When that contract ran out in 1866, the Bergers joined the Peak Family in a very much in vogue Swiss Bell ringing company. The Bergers became so well known that they launched their own company in 1869. Fred, the eldest at age 20, became manager and the two youngest Bergers, Henrietta and Bernhart, who had been living with relatives in York, came into the family business. They were also joined by noted comedian Sol Smith Russell, who soon married 18-year-old Louise Berger.
Etta (Esther) Morgan, the first woman concert saxophonist, also came aboard. (The saxophone had been invented less than 30 years before, and a woman playing one well was quite a draw.) The troupe toured across America, even performing, by request, in Salt Lake City for Brigham Young. Etta Morgan wasn’t the only woman playing brass in their band. At an 1877 concert in Havana, Cuba, Anna Theresa Burger was reportedly showered with money thrown on stage in appreciation of her dazzling cornet solos.
After 17 years of crisscrossing the country to great acclaim, the Bergers gave their farewell concert in May 1880 at the Academy of Music in Troy, New York. Louisa and Bernhart had died, and the others were married or thinking about it. Fred married saxophonist Etta Morgan and also, as his manager, successfully launched brother-in-law Sol Smith Russell’s solo career. After Russell died in 1902, Fred managed theaters in Washington, DC, including the Columbia and National, favorites of several presidents. He evidently kept up some of his York ties. At age 78, widower Fred Berger married native Yorker Katie Brant Thiele, widow of Earnest, the other young boy who performed at that very first concert in York 65 years before.

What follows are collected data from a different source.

-- ==== Sys2Proof/Laws/Ops.lean ====
section
/-! SUPPORT. One lemma for each shared operation: everything it can do. -/

namespace Sys2Proof.Machine

/-! ### The stack (R27) -/

/-- A push answers a state exactly when SP < 16, and then writes the slot at SP and adds 1 to SP. -/
theorem State.push_cases (s : State) (w : Word) :
    (∃ (h : s.sp.val < 16) (t : State), s.push w = some t ∧
      t = { s with stack := s.stack.set s.sp.val w, sp := ⟨s.sp.val + 1, by omega⟩ }) ∨
    (s.sp.val = 16 ∧ s.push w = none) := by
  unfold State.push
  by_cases h : s.sp.val < 16
  · exact .inl ⟨h, _, dif_pos h, rfl⟩
  · exact .inr ⟨by omega, dif_neg h⟩

/-- A pop answers exactly when SP > 0, with the slot below SP, and takes 1 from SP. -/
theorem State.pop_cases (s : State) :
    (∃ (h : 0 < s.sp.val), s.pop =
      some (s.stack[s.sp.val - 1], { s with sp := ⟨s.sp.val - 1, by omega⟩ })) ∨
    (s.sp.val = 0 ∧ s.pop = none) := by
  unfold State.pop
  by_cases h : 0 < s.sp.val
  · exact .inl ⟨h, dif_pos h⟩
  · exact .inr ⟨by omega, dif_neg h⟩

/-! ### Checked writes (R56) -/

/-- The writes are all performed, and no target is in the font; or none is, and the answer is a target in the font. -/
theorem State.writeChecked_cases (s : State) (ws : List (Addr × Byte)) :
    ((∀ w ∈ ws, inFont w.1 = false) ∧ s.writeChecked ws = .ok { s with mem := s.mem.writeAll ws }) ∨
    (∃ w ∈ ws, inFont w.1 = true ∧ s.writeChecked ws = .error w.1) := by
  unfold State.writeChecked
  cases h : ws.find? fun w => inFont w.1 with
  | none =>
    refine .inl ⟨fun w hw => ?_, rfl⟩
    simpa using List.find?_eq_none.mp h w hw
  | some w =>
    exact .inr ⟨w, List.mem_of_find?_eq_some h, by simpa using List.find?_some h, rfl⟩

theorem inFont_iff (a : Addr) : inFont a = true ↔ a.toNat ≤ 0x04F := by simp [inFont]

theorem inFont_eq_false_iff (a : Addr) : inFont a = false ↔ 0x04F < a.toNat := by simp [inFont]

/-! ### Addresses -/

theorem ea_toNat (i : Word) (k : Nat) : (ea i k).toNat = (i.toNat + k) % 0x1000 := by
  simp [ea]

/-- Offsets less than 4096 apart give different addresses. -/
theorem ea_inj (i : Word) (j k : Nat) (hj : j < 0x1000) (hk : k < 0x1000) (h : ea i j = ea i k) : j = k := by
  have := congrArg BitVec.toNat h
  rw [ea_toNat, ea_toNat] at this
  omega

/-! ### Lists of registers -/

theorem mem_regsUpTo (x r : Reg) : r ∈ regsUpTo x ↔ r ≤ x := by
  simp only [regsUpTo, List.mem_map, List.mem_range]
  constructor
  · rintro ⟨k, hk, rfl⟩
    have := x.isLt
    simp only [Fin.le_def, Fin.ofNat]
    omega
  · intro h
    have := r.isLt
    exact ⟨r.val, by simp only [Fin.le_def] at h; omega, Fin.ext (by simp [Fin.ofNat])⟩

/-- The registers of the list come in rising order. -/
theorem regsUpTo_pairwise (x : Reg) : (regsUpTo x).Pairwise (· < ·) := by
  rw [regsUpTo, List.pairwise_map]
  refine List.Pairwise.imp_of_mem ?_ List.pairwise_lt_range
  intro a b ha hb h
  have hx := x.isLt
  simp only [List.mem_range] at ha hb
  simp only [Fin.lt_def, Fin.ofNat]
  omega

/-- Register writes over a list: each register of the list holds its value, every other is as before. -/
theorem reg_foldl_setReg (f : Reg → Byte) (rs : List Reg) (t : State) (q : Reg) :
    (rs.foldl (fun t r => t.setReg r (f r)) t).reg q = if q ∈ rs then f q else t.reg q := by
  induction rs generalizing t with
  | nil => simp
  | cons r rs ih =>
    rw [List.foldl_cons, ih, State.reg_setReg]
    by_cases h : q ∈ rs <;> by_cases h' : q = r <;> simp_all

/-- What Fx65 leaves in a register (R175). -/
theorem State.reg_loadUpTo (s : State) (x q : Reg) :
    (s.loadUpTo x).reg q = if q ≤ x then s.readByte (ea s.i q.val) else s.reg q := by
  rw [State.loadUpTo, reg_foldl_setReg (fun r => s.readByte (ea s.i r.val))]
  simp [mem_regsUpTo]

/-- Register writes over a list change nothing but the register file. -/
theorem foldl_setReg_eq (f : Reg → Byte) (rs : List Reg) (t : State) :
    ∃ v, rs.foldl (fun t r => t.setReg r (f r)) t = { t with v := v } := by
  induction rs generalizing t with
  | nil => exact ⟨t.v, rfl⟩
  | cons r rs ih =>
    obtain ⟨v, hv⟩ := ih (t.setReg r (f r))
    exact ⟨v, by rw [List.foldl_cons, hv]; rfl⟩

/-- Fx65's loads change nothing but the register file. -/
theorem State.loadUpTo_eq (s : State) (x : Reg) : ∃ v, s.loadUpTo x = { s with v := v } :=
  foldl_setReg_eq _ _ s

/-! ### The stores of Fx33 and Fx55 -/

/-- The targets of Fx55 are distinct. -/
theorem State.storeWrites_distinct (s : State) (x : Reg) :
    (s.storeWrites x).Pairwise fun w w' => w.1 ≠ w'.1 := by
  rw [State.storeWrites, List.pairwise_map]
  refine (regsUpTo_pairwise x).imp fun {a b} h e => ?_
  have := ea_inj s.i a.val b.val (by omega) (by omega) e
  rw [Fin.lt_def] at h
  omega

/-- The targets of Fx33 are distinct. -/
theorem bcdWrites_distinct (i : Word) (b : Byte) : (bcdWrites i b).Pairwise fun w w' => w.1 ≠ w'.1 := by
  have h (j k : Nat) (hj : j < 3) (hk : k < 3) (h : j ≠ k) : ea i j ≠ ea i k :=
    fun e => h (ea_inj i j k (by omega) (by omega) e)
  simp [bcdWrites, h]

theorem mem_storeWrites (s : State) (x : Reg) (w : Addr × Byte) :
    w ∈ s.storeWrites x ↔ ∃ r : Reg, r ≤ x ∧ w = (ea s.i r.val, s.reg r) := by
  simp [State.storeWrites, mem_regsUpTo, eq_comm]

/-! ### Keys -/

theorem keyOf_eq_some (b : Byte) (h : b.toNat < 16) : keyOf b = some ⟨b.toNat, h⟩ := dif_pos h

theorem keyOf_eq_none (b : Byte) (h : 0x0F < b.toNat) : keyOf b = none := dif_neg (by omega)

/-! ### The free inputs (R233, R235) -/

@[simp] theorem State.randomByte_cons (s : State) (b : Byte) (bs : List Byte) (h : s.randomBytes = b :: bs) :
    s.randomByte = b := by simp [State.randomByte, h]

@[simp] theorem State.keyPressed_cons (s : State) (k : Key) (b : Bool) (bs : List Bool) (h : s.keyAnswers = b :: bs) :
    s.keyPressed k = b := by simp [State.keyPressed, h]

end Sys2Proof.Machine
end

Fourteen-year-old Louise had wistfully reminisced about those days to her friend Delia in a letter written from another stop on the road: “I suppose that York is all the same, I sometimes sit down and think over the old times…remember when we had that picnic, we had such fun.” Even though they spent but a few years here, York seemed to stay in the hearts of these extraordinary children, perhaps because they spent much of their life in transit after they left.